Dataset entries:
********

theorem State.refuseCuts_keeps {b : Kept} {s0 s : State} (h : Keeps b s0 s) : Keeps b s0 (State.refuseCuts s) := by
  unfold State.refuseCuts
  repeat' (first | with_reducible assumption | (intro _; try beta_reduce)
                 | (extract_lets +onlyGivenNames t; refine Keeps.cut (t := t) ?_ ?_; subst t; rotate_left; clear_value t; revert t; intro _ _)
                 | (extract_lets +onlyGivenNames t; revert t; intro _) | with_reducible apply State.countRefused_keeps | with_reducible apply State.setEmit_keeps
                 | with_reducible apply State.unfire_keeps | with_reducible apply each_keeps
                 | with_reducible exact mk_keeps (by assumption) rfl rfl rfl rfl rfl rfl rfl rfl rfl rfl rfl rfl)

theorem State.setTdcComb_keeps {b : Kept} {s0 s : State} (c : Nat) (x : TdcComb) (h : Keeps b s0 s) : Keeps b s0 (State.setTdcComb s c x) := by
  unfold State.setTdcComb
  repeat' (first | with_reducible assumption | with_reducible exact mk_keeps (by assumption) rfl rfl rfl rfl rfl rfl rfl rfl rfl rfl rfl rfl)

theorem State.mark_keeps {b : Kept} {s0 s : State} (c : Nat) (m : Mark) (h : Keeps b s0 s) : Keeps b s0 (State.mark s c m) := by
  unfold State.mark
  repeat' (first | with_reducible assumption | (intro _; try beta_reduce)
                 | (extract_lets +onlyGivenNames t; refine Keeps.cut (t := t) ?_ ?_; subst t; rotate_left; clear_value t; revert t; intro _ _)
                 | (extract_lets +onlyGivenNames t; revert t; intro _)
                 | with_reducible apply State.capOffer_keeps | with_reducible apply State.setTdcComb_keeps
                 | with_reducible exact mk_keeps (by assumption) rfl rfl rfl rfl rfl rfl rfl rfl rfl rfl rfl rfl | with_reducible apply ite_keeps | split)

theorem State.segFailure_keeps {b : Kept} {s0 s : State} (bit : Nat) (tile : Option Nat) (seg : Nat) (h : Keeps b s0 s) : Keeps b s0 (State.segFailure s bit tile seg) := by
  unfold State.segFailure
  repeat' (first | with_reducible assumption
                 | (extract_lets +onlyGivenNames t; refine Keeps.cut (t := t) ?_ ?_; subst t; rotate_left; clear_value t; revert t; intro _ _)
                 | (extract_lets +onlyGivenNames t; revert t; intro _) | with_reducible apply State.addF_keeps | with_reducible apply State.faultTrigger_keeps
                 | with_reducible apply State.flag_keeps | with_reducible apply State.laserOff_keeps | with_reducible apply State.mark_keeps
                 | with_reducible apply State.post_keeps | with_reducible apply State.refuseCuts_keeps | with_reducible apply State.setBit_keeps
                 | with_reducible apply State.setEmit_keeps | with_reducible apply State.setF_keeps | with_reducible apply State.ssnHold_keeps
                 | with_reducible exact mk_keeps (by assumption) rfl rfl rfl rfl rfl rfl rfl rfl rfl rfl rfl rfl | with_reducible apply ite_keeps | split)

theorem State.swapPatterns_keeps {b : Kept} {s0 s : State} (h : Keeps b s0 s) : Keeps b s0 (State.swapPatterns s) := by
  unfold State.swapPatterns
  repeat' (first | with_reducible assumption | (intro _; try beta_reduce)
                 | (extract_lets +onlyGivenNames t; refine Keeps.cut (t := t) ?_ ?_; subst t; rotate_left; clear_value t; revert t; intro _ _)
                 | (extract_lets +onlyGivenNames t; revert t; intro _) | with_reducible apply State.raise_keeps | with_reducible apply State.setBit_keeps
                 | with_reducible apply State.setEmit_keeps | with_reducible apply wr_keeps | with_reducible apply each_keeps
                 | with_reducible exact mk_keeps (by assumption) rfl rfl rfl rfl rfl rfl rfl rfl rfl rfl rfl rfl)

********

ACTION ITEM: Determine how many lines in the records contain "swapPatterns", and reply with the number only.

RESPONSE AREA: 2